Studying the mycobacterial Pup-proteasome system
In all cells, regulated proteolysis constantly sculpt and reshape the proteome. It is essential for regulation of cellular activities, for elimination of misfolded proteins and for amino acid recycling under starvation conditions. At the same time, proteolysis is a deleterious process that can prove deadly to the cell. Accordingly, mechanisms have evolved that allow intracellular proteolysis to occur in a carefully regulated manner. For instance, AAA+ proteases, the enzymes that catalyze most regulated proteolysis in the cell, are well designed to carefully chose and degrade their substrates while avoiding uncontrolled degradation of other cellular proteins. In eukaryotes, the 26S proteasome is the only AAA+ protease acting in the cytoplasm and nucleus, where it degrades predominantly ubiquitin-tagged proteins. In analogy, the bacterial proteasome relies on a prokaryotic ubiquitin-like protein (Pup) for protein tagging.
The Pup proteasome system is a protein tagging and degradation system. Pup, a 64-residue unstructured protein, is attached via its C-terminal glutamate to a wide variety of targets, thereby tagging them to degradation by the bacterial proteasome. A single promiscuous ligase, PafA, forms an isopeptide bond between the side chain of the Pup C-terminal glutamate and lysine side chains in target proteins. In many bacterial species, Pup is translated with a C-terminal glutamine rather than a glutamate, and an enzyme termed Dop must convert this terminal glutamine to a glutamate before PafA can act. By the same enzymatic mechanism, Dop can also hydrolyze the isopeptide bond linking Pup to a target, thereby detaching Pup from an already pupylated protein. Pupylated proteins are recognized and degraded by the multi-component bacterial proteasome. One component of this proteolytic machine is the 20S core particle (CP), which contains a degradation chamber typically enclosed by two homo-heptameric beta rings stacked between two homo-heptameric alpha rings. The second critical component is Mpa, a homo-hexameric AAA+ enzyme that acts to recognize, unfold, and translocate pupylated proteins into the 20S CP chamber for degradation.
The PPS was initially discovered in the pathogen Mycobacterium tuberculosis, where it was found to be important for the virulence and persistence in the host. Therefore, enzymes of the PPS are potential targets for the development of anti-tuberculosis medicine. At the same time, the conservation of the PPS in non-pathogenic actinobacterial species indicated that this system plays a fundamental role in the physiology of these bacteria. We have shown that in Mycobacterium smegmatis, a non-pathogenic mycobacterial model organism, the PPS is essential under nitrogen starvation conditions. Under such conditions, PPS activity is accelerated via the action of multiple regulatory mechanisms to support cellular functions, while carefully avoiding unnecessary protein degradation.

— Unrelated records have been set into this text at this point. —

-- ==== Sys2Proof/Proofs/Clashes.lean ====
section
/-! PROOF. Marker clashes. -/

namespace Sys2Proof.Machine
open Sys2Proof.Claims

/-! ### Marker clashes (R33, R36) -/

/-- A SOURCE that a clash takes the role from, before the test of R76. -/
def clashed (cause : ClashCause) (s : State) : State :=
  sourceToHoldover (leaveRole (updSelector (fun x => { x with firstDrive := none })
    (failHandover 4 (raise .markerClash none (BitVec.ofNat 16 (clashCode cause)) s))))

/-- The timebase of a SOURCE that a clash takes the role from (R20). -/
theorem clashed_timebase (cause : ClashCause) (s : State) :
    (clashed cause s).timebase = { s.timebase with
      state := .holdover, rate := s.timebase.integral, believed := 0, windowSkip := true } := by
  simp [clashed, sourceToHoldover, leaveRole]

/-- Its selector (R33, R38). -/
theorem clashed_selector (cause : ClashCause) (s : State) :
    (clashed cause s).selector = { s.selector with
      record := none, driving := none, release := false, firstDrive := none } := by
  simp [clashed, sourceToHoldover, leaveRole]

/-- What else a clash can change. -/
theorem clashed_frame (cause : ClashCause) (s : State) :
    clashed cause s = { s with timebase := (clashed cause s).timebase, selector := (clashed cause s).selector
                               port := (clashed cause s).port } := by
  rw [clashed_timebase, clashed_selector]
  unfold clashed
  unfold sourceToHoldover leaveRole updSelector
  rw [enterTimebase_frame, failHandover_frame, raise_frame]
  simp

/-- Its events (R20, R33, R38). -/
theorem clashed_seen (cause : ClashCause) (s : State) (h : s.timebase.state = .source) :
    SeenAlike (raise .timebaseState none 0x0504
      (raised (match s.selector.record with
          | none => []
          | some r => [(.handoverFail, some r.target, BitVec.ofNat 16 4)])
        (raise .markerClash none (BitVec.ofNat 16 (clashCode cause)) s)))
      (clashed cause s) := by
  have failed := failHandover_seen (SeenAlike.refl (raise .markerClash none (BitVec.ofNat 16 (clashCode cause)) s)) 4
  rw [raise_selector] at failed
  refine enterTimebase_seen (new := .holdover)
    (s := leaveRole (updSelector (fun x => { x with firstDrive := none })
      (failHandover 4 (raise .markerClash none (BitVec.ofNat 16 (clashCode cause)) s))))
    (f := fun t => { t with rate := t.integral, believed := 0, windowSkip := true }) (old := .source)
    ⟨failed.ticks, failed.roster, failed.pubs, failed.subs, failed.monitor, failed.port⟩ ?_ nofun fun _ => rfl
  simp [leaveRole, h]

/-- The last half epoch before a held handover epoch, modulo 2^64 (R36). -/
theorem lastHalfEpoch_iff (s : State) :
    lastHalfEpoch s = true ↔ ∃ h, s.selector.record = some h
      ∧ (s.timebase.ticks.toNat + 2 ^ 16 + (2 ^ 64 - h.epoch * 2 ^ 17 % 2 ^ 64)) % 2 ^ 64 < 2 ^ 16 := by
  unfold lastHalfEpoch
  split
  · next r e =>
    simp only [decide_eq_true_eq, e, Option.some.injEq, exists_eq_left', BitVec.toNat_add, BitVec.toNat_sub,
      BitVec.toNat_ofNat, show (65536 : BitVec 64).toNat = 65536 from rfl]
    omega
  · next e => simp [e]

/-- The receiver-off entry of a timebase that has just left SOURCE for HOLDOVER is that of the SOURCE (R22). -/
theorem receiversOff_of_holdover {x y z : Timebase} (h : x.state = .source)
    (e : y = { x with state := .holdover, rate := x.integral, believed := 0, windowSkip := true })
    (off : ReceiversOff y z) : ReceiversOff x z := by
  subst e
  simpa [ReceiversOff, h] using off

/-- The row of a clash that is detected. -/
theorem exec_markerClash (cause : ClashCause) (s : State) (q : quiet s = true) (h : clashDetected cause s = true) :
    exec (.markerClash cause) s = .next (checkRetired (clashed cause s)) :=
  congrArg Host.Outcome.next ((outsideRow_quiet _ s q).trans (if_pos h))

/-- What a clash leaves at a station that goes on (R20, R33, R38). -/
theorem clash_goesOn (cause : ClashCause) (s : State)
    (n : ¬ (s.station.state = .retiring ∧ s.station.retireSent = true)) :
    checkRetired (clashed cause s) = clashed cause s := by
  refine if_neg fun c => n ?_
  rw [clashed_frame] at c
  exact ⟨c.1, c.2.1⟩

/-- What a clash leaves at a station whose RETIRE was sent (R33, R76). -/
theorem clash_retires (cause : ClashCause) (s : State) (src : s.timebase.state = .source)
    (retiring : s.station.state = .retiring) (sent : s.station.retireSent = true) :
    let t := checkRetired (clashed cause s)
    LeftTheRack s t ∧ t.selector.record = none ∧ t.selector.driving = none
      ∧ (s.port.events = [] → s.selector.record = none → ∃ rest,
        told t = (.markerClash, BitVec.ofNat 16 (clashCode cause)) :: (.timebaseState, 0x0504)
          :: (.stationState, 0x5609) :: rest) := by
  have station : (clashed cause s).station = s.station := by rw [clashed_frame]
  have state : (clashed cause s).station.state = .retiring := by rwa [station]
  rw [checkRetired_sent _ state (by rwa [station]) (by simp [clashed_timebase])]
  obtain ⟨left, selector, -, -⟩ := detached_leftTheRack 9 (clashed cause s) state
  have off : selectorOff (clashed cause s) = (clashed cause s).selector := by
    simp [selectorOff, clashed_timebase]
  refine ⟨?_, ?_, ?_, fun empty none => ?_⟩
  · obtain ⟨a, b, c, d, f, g, i, j, k, l, m, o, timebase⟩ := left
    exact ⟨a, b, c, d, f, g, i, j, k, l, m, o, receiversOff_of_holdover src (clashed_timebase cause s) timebase⟩
  · rw [selector, off, clashed_selector]
  · rw [selector, off, clashed_selector]
  · have seen := clashed_seen cause s src
    have first : told (clashed cause s)
        = [(.markerClash, BitVec.ofNat 16 (clashCode cause)), (.timebaseState, 0x0504)] := by
      rw [none] at seen
      rw [told, seen.port]
      simp [raised, raise, empty]
    have room : (clashed cause s).port.events.length < 32 := by
      have := congrArg List.length first
      simp only [told, List.length_map, List.length_cons, List.length_nil] at this
      omega
    obtain ⟨rest, e⟩ := detached_told (clashed cause s) state room
    exact ⟨rest, by rw [e, first]; rfl⟩

/-- Settles O14: the two causes, and the exception of R36. -/
theorem clashesEndTheSourceRole : Obligations.ClashesEndTheSourceRole := by
  intro s q src x retired nearHandover after
  have row (cause : ClashCause) (h : clashDetected cause s = true) :
      ∃ t, exec (.markerClash cause) s = .next t ∧ after (BitVec.ofNat 16 (clashCode cause)) t := by
    refine ⟨_, exec_markerClash cause s q h, fun n => ?_, fun y => clash_retires cause s src y.1 y.2⟩
    have seen := clashed_seen cause s src
    rw [clash_goesOn cause s n]
    refine ⟨clashed_timebase cause s, clashed_selector cause s, fun none => ?_, fun r held => ?_, clashed_frame cause s⟩
    · rw [seen.port, none]; rfl
    · rw [seen.port, held]; rfl
  refine ⟨fun driving => row .readBack ?_, fun released far => row .foreignEdge ?_, fun released near => ?_⟩
  · simp [clashDetected, src, Option.isSome_iff_ne_none, driving]
  · have out : lastHalfEpoch s = false := Bool.eq_false_iff.2 fun h => far ((lastHalfEpoch_iff s).1 h)
    simp [clashDetected, src, released, out]
  · have inside : lastHalfEpoch s = true := (lastHalfEpoch_iff s).2 near
    refine congrArg Host.Outcome.next ((outsideRow_quiet _ s q).trans (if_neg ?_))
    simp [clashDetected, inside]
end Sys2Proof.Machine
end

While much exciting information has accumulated in recent years regarding the mechanism of action, regulation and physiological roles of the PPS, many intriguing questions remain unanswered. Work in our lab addresses these questions in a quest to understand the molecular design of a complex proteolytic pathway.
We focus on two main research directions:
Regulation of the Pup-proteasome system
The PPS responds to external stimuli in a carefully regulated manner. Indeed, both pupylation and degradation of pupylated proteins are accelerated under conditions of nitrogen starvation. Our lab studies how the PPS senses external stimuli, as well as the mechanisms that allow for control of the cytoplasmic levels and activity of the PPS components.
For instance, we ask the following questions:
- How is nitrogen starvation sensed by the PPS?
- To which stimuli, other than nitrogen starvation, does the PPS respond?
- How are the levels and activities of the PPS enzymes controled?
- What feedback loops and kinetic constrains direct PPS regulation?
PPS mechanism of action
The role of most PPS components is known and their mechanism of action has been studied in recent years. Yet, many questions regarding the mechanism of protein pupylation and proteasomal degradation still await answers. For instance, it is currently unclear how PafA chooses is substrates and whether this activity is regulated at the enzyme level. Likewise, cooperation and feedback between PPS enzymes is poorly understood. Our lab combines genetic, biochemical and structural approaches to answer questions such as:
- How structure-function relationships allow the protesome to act in a highly controlled manner?
- What are the structure-function relationships that define PafA and Dop activities?
- How is substrate recognition by PafA determined at the molecular level?
- Does coupling between pupylation and degradation in vivo exist?
- How are the activities of the PPS enzymes regulated at the biochemical level?